> _WORK ORDER_: Transcribe the stretch of entries below from the line with "def lineCount (n" through the line with "if tMode t.w = 1 then", exactly and with both ends included; leave out all other lines.

> _ENTRIES SUPPLIED_:
<<<<
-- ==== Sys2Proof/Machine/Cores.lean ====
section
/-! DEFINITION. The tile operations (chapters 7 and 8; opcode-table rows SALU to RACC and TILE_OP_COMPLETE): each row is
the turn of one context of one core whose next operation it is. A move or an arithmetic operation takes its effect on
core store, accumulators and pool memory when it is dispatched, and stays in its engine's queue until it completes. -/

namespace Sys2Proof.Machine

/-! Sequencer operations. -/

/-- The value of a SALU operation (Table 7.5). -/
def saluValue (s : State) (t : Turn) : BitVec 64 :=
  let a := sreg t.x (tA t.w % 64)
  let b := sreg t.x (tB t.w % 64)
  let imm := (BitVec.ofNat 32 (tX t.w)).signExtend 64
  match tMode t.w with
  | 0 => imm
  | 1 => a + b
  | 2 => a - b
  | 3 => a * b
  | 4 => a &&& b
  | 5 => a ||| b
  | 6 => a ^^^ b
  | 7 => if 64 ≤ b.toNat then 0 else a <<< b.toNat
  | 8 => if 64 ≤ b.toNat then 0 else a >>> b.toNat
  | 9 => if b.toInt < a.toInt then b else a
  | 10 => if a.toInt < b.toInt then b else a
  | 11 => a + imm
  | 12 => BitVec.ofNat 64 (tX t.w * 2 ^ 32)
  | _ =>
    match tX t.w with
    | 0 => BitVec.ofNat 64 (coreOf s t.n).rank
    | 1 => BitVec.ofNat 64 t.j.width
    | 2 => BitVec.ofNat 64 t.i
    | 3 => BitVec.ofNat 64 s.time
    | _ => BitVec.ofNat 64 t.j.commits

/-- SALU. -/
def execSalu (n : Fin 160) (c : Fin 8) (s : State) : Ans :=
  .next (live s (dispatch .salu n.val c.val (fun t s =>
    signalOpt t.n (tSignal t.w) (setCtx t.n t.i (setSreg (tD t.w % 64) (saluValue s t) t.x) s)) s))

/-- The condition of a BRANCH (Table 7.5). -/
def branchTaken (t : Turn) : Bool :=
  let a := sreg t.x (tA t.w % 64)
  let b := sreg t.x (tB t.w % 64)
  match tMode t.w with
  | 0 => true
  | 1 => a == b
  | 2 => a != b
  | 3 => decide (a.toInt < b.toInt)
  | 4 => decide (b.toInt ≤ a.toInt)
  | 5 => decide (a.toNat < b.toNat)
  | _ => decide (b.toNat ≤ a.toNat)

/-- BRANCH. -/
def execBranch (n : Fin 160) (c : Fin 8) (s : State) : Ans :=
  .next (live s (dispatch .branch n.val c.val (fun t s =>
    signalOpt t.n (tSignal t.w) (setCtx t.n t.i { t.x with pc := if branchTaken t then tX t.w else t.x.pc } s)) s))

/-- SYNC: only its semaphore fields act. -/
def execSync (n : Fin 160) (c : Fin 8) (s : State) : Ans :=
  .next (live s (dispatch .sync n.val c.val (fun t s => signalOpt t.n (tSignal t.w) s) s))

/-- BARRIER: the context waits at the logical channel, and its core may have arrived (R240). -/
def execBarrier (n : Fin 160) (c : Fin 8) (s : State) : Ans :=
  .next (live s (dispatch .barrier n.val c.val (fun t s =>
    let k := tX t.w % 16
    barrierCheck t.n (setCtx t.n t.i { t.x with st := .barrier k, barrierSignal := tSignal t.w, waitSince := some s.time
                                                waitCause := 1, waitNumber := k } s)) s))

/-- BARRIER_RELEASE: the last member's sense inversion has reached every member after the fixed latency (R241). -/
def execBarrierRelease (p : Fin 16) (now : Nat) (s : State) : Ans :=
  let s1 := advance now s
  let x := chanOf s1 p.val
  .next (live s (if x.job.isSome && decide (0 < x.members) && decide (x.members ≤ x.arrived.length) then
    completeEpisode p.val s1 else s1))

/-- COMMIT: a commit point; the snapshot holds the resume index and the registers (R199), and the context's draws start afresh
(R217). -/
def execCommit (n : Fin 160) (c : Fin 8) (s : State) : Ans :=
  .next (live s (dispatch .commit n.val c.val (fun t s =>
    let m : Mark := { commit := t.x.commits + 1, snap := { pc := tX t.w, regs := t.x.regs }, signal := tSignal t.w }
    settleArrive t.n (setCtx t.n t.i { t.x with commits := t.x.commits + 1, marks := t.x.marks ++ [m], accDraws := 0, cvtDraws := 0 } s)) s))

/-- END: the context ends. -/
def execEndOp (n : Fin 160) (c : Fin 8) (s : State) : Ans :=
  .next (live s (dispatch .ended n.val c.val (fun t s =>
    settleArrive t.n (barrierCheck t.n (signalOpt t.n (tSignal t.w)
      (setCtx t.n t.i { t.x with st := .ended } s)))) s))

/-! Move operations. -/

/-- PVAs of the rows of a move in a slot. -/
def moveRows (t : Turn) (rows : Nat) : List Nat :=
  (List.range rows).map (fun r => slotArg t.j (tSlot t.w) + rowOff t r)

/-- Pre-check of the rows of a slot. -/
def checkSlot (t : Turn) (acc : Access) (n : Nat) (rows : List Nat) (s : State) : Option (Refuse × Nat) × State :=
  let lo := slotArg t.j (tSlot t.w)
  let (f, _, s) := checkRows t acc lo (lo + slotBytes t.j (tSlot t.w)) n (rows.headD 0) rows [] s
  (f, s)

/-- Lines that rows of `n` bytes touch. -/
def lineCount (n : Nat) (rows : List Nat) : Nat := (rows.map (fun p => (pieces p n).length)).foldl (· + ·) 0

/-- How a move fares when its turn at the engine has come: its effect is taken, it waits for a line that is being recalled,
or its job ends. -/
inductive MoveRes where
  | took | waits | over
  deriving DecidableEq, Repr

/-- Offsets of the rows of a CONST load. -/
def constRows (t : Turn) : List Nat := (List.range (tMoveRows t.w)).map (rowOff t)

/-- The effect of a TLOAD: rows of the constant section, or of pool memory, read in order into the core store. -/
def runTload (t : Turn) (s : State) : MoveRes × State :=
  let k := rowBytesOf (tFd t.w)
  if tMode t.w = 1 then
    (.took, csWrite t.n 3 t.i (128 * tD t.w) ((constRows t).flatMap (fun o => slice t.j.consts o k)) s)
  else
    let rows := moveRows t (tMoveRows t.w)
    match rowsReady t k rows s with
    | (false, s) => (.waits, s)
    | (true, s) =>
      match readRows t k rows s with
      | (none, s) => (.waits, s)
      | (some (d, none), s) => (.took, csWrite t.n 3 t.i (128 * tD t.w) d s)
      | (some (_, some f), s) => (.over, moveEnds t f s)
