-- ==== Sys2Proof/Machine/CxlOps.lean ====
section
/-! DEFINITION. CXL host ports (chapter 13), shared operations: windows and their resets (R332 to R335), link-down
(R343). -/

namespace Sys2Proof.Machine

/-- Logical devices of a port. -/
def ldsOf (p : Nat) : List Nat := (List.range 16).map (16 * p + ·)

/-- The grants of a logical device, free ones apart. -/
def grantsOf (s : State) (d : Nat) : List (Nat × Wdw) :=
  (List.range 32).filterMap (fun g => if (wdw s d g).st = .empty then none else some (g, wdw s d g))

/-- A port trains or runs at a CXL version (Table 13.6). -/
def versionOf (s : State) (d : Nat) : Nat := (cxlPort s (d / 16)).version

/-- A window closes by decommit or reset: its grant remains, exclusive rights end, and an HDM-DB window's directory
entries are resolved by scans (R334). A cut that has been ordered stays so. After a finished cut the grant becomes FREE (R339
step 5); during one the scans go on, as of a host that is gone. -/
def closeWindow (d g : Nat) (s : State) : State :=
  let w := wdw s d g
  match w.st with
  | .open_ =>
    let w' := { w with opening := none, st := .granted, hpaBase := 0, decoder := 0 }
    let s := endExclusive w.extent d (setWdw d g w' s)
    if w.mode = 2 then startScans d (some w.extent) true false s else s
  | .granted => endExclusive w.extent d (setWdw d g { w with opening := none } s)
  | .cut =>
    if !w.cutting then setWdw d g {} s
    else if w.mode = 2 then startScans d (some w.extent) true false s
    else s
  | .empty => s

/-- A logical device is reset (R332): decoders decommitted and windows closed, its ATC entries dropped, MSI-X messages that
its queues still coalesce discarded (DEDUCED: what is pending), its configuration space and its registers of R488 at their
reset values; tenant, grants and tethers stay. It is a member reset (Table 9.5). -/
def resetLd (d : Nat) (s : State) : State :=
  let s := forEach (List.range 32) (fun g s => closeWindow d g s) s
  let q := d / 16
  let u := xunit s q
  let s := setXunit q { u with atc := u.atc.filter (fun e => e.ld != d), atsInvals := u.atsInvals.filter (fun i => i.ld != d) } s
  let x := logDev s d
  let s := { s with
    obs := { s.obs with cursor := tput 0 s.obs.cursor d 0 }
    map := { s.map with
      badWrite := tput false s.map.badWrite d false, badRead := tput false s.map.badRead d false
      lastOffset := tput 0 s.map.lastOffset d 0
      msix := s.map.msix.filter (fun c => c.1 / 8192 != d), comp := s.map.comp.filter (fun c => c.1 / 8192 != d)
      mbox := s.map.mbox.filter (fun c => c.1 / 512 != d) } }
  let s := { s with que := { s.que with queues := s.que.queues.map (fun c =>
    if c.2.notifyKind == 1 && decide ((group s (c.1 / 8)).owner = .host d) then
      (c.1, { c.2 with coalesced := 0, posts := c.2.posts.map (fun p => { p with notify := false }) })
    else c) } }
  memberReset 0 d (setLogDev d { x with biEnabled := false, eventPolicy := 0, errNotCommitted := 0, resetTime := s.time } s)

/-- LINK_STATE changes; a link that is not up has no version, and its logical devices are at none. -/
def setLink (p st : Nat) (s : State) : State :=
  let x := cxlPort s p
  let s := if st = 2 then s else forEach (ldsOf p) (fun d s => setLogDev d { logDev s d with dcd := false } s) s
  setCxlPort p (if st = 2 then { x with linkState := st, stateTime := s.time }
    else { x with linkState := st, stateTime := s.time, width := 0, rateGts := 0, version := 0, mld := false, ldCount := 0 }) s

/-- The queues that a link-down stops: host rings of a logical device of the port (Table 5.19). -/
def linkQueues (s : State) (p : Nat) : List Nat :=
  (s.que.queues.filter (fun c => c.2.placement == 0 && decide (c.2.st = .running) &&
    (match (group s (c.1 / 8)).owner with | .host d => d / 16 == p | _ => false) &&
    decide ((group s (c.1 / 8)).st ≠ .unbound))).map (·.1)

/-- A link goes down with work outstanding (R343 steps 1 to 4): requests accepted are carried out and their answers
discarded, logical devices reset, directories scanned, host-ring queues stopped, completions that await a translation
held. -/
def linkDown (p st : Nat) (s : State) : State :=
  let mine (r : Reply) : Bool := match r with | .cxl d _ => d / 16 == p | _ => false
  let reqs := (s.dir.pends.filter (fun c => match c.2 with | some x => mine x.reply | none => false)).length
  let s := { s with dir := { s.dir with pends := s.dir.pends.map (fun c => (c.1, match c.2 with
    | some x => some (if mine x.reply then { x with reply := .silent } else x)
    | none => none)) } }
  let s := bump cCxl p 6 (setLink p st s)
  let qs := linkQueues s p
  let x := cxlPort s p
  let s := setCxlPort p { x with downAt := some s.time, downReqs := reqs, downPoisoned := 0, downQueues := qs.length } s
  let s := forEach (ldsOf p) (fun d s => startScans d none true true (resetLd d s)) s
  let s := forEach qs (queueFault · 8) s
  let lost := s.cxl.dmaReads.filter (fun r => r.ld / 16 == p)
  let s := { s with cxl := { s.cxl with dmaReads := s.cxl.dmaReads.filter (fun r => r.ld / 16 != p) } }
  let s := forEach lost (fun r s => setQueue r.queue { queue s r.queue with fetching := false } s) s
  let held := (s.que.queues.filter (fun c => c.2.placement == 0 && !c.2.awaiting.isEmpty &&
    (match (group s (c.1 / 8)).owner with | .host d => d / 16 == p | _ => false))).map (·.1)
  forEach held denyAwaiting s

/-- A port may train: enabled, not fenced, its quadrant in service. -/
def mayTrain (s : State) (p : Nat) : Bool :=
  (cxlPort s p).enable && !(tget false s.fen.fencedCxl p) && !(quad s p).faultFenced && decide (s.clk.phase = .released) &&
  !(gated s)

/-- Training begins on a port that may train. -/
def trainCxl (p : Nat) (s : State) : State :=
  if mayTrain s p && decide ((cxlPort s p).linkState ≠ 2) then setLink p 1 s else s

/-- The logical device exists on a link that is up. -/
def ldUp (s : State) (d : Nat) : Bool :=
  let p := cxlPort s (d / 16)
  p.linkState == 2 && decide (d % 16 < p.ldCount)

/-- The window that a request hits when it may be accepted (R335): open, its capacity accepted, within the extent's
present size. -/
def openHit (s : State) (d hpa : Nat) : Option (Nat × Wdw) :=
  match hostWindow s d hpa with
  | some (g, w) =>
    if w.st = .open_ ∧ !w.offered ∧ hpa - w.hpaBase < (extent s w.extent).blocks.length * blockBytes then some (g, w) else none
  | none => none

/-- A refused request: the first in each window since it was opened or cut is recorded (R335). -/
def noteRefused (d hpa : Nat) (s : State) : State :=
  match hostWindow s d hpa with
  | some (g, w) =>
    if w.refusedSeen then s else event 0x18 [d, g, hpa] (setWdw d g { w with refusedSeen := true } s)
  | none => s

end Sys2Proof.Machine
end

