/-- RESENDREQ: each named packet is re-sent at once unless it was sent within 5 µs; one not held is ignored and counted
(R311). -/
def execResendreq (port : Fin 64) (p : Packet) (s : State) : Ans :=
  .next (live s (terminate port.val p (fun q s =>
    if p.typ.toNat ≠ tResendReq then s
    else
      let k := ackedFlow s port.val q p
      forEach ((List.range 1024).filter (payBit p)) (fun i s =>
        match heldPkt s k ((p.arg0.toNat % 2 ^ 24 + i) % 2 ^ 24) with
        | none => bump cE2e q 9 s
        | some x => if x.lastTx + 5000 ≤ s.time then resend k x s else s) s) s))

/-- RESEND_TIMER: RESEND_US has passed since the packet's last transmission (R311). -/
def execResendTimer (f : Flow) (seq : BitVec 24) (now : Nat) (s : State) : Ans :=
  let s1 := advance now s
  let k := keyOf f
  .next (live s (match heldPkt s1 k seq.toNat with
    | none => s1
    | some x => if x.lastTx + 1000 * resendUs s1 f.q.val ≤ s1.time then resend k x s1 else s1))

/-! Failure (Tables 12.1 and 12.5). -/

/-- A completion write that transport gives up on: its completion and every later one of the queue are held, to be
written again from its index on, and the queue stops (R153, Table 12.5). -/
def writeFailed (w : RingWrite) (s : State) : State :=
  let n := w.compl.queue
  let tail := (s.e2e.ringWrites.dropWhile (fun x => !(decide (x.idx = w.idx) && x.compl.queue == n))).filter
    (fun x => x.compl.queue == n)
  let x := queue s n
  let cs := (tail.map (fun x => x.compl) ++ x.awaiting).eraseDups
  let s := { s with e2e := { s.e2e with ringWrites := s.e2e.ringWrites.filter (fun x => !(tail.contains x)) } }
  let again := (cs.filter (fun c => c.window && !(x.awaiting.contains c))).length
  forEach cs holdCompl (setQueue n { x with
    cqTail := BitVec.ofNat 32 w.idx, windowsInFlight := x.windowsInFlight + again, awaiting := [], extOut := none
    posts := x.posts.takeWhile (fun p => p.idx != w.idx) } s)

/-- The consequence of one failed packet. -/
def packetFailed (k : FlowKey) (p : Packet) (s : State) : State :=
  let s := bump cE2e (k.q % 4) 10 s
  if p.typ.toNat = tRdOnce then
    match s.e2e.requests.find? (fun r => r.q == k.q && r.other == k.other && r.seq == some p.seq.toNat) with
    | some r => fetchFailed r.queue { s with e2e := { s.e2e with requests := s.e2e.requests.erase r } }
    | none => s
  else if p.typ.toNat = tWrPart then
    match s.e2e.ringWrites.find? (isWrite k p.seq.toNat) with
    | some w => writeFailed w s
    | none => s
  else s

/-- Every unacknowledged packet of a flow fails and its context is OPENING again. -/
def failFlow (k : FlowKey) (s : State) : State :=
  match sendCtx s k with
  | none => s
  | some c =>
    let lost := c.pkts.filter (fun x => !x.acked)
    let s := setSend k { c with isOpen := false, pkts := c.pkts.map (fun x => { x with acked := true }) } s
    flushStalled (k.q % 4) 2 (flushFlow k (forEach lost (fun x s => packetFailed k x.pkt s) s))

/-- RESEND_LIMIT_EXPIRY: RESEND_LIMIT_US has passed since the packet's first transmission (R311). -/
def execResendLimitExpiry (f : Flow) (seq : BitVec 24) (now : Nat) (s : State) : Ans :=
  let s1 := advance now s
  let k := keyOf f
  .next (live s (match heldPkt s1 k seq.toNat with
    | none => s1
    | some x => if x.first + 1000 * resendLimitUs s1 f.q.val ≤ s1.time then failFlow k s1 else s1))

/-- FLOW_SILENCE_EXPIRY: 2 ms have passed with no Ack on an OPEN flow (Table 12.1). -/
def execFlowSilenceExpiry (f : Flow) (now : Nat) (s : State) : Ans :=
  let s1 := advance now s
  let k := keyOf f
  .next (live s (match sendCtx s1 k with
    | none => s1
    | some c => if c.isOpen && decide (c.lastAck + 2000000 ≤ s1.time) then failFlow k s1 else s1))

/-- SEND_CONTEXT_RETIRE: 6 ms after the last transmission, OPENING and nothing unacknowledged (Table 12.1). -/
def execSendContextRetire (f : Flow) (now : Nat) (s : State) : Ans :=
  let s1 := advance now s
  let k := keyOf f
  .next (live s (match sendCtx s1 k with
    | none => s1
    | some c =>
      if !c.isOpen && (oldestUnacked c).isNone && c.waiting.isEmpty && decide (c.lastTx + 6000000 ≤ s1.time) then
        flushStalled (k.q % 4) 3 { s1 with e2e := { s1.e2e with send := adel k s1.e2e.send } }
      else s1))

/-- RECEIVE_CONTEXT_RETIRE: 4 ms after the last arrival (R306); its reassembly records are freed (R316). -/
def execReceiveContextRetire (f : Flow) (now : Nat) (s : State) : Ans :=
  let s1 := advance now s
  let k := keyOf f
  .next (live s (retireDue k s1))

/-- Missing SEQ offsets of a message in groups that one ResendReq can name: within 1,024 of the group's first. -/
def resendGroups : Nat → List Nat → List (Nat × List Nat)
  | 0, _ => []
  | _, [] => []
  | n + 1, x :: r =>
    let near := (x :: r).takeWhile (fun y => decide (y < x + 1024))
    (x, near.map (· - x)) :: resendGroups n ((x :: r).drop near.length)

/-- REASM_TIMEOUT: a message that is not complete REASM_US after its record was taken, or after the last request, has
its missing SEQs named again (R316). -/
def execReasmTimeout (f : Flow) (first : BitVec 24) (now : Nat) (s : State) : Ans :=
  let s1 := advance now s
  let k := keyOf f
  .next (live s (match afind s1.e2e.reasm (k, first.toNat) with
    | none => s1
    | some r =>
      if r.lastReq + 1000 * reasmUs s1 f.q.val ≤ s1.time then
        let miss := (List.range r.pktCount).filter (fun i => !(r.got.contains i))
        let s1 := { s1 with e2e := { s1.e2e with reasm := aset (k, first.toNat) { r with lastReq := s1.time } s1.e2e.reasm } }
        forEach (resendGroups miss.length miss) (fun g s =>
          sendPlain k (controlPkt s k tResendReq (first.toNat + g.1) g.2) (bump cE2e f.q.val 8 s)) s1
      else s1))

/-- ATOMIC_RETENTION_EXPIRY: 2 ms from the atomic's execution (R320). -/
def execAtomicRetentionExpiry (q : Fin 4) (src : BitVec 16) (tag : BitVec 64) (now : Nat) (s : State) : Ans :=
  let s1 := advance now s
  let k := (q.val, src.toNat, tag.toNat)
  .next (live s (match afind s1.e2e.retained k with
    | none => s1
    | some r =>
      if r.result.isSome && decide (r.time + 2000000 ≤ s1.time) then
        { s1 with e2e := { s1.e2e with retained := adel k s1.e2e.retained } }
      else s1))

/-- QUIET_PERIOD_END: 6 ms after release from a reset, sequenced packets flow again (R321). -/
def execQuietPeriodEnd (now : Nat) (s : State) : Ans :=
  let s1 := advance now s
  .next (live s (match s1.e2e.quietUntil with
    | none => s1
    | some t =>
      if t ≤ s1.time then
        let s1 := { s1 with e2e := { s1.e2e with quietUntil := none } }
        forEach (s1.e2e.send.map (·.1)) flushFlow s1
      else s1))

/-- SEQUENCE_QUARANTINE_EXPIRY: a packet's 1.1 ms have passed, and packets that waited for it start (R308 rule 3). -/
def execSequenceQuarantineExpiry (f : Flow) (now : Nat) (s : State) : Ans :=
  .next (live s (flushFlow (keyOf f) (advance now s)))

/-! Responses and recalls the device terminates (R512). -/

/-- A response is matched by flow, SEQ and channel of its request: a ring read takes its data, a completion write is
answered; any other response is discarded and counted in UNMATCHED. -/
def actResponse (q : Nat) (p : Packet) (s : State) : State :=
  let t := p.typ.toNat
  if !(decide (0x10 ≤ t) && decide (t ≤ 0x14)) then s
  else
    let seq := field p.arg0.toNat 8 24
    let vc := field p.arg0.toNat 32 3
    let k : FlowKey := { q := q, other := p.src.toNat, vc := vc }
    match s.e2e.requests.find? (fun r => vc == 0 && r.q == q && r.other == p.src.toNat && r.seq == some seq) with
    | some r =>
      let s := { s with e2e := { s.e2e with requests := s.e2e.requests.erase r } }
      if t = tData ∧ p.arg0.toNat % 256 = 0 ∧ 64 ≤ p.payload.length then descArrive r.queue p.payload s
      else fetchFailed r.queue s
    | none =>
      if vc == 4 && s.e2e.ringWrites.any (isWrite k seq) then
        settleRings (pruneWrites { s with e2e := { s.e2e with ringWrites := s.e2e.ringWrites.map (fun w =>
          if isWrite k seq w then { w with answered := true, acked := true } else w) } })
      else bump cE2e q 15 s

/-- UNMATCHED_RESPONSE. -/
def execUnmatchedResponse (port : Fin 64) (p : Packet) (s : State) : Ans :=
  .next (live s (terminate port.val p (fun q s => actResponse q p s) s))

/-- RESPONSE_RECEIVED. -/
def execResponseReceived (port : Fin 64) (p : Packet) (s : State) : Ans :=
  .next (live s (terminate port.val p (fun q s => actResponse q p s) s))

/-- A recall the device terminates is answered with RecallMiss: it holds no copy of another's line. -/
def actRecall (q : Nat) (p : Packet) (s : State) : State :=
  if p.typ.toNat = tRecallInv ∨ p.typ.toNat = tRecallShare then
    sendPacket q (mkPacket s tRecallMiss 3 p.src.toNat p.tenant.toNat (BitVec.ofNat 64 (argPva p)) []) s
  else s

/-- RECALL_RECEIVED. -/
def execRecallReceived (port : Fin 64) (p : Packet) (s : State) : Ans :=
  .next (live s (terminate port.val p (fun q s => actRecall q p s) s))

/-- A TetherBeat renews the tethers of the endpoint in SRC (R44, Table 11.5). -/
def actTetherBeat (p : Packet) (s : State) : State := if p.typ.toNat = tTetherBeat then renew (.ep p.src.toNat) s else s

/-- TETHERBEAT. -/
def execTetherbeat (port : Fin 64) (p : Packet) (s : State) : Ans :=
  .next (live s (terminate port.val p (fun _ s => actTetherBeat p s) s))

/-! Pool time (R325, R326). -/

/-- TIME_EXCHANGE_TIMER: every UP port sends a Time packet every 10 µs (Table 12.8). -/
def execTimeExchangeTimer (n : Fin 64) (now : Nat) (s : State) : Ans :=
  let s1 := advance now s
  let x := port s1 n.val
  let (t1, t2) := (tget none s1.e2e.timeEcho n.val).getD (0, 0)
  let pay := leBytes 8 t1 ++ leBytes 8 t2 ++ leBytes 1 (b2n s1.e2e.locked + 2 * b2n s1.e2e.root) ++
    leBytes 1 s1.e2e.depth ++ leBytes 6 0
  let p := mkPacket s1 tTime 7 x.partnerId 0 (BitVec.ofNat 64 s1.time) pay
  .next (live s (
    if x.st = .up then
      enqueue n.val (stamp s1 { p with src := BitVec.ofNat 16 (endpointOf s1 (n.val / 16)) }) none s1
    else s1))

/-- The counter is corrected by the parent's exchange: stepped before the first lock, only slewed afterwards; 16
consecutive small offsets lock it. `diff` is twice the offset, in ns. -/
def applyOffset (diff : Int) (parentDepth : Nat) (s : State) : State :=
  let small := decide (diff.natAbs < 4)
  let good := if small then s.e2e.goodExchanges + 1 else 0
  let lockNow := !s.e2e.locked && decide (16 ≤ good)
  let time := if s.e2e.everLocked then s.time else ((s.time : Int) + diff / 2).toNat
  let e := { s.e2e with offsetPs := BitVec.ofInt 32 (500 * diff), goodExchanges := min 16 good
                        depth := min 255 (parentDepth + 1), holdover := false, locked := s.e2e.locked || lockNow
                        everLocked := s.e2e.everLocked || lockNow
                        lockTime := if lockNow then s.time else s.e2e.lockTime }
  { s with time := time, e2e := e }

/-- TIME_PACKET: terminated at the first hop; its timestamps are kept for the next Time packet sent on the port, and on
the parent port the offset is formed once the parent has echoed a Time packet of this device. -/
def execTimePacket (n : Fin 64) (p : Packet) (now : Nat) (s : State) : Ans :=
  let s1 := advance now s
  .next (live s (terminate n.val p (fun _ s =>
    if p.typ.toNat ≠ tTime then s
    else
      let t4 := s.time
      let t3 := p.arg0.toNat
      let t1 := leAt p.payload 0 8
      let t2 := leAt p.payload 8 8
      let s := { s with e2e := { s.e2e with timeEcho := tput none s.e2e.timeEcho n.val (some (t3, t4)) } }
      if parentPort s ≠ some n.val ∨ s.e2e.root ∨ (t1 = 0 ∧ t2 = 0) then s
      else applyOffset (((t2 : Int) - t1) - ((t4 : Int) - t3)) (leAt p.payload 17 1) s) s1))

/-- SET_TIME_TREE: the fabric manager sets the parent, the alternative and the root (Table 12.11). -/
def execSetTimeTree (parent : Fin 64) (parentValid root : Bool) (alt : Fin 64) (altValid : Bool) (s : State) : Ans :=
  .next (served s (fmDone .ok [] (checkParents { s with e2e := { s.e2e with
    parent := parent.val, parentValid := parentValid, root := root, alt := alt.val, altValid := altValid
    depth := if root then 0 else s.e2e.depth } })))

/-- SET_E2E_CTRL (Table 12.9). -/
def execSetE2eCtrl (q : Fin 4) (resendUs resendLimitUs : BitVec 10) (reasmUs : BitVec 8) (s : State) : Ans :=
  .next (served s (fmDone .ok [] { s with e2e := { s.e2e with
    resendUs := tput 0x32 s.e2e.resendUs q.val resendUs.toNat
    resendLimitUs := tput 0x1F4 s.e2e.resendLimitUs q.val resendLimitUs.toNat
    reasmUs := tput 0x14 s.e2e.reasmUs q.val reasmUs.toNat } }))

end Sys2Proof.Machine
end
>>>>
> _TASK SOLUTION_:
def lineCount (n : Nat) (rows : List Nat) : Nat := (rows.map (fun p => (pieces p n).length)).foldl (· + ·) 0

/-- How a move fares when its turn at the engine has come: its effect is taken, it waits for a line that is being recalled,
or its job ends. -/
inductive MoveRes where
  | took | waits | over
  deriving DecidableEq, Repr

/-- Offsets of the rows of a CONST load. -/
def constRows (t : Turn) : List Nat := (List.range (tMoveRows t.w)).map (rowOff t)

/-- The effect of a TLOAD: rows of the constant section, or of pool memory, read in order into the core store. -/
def runTload (t : Turn) (s : State) : MoveRes × State :=
  let k := rowBytesOf (tFd t.w)
  if tMode t.w = 1 then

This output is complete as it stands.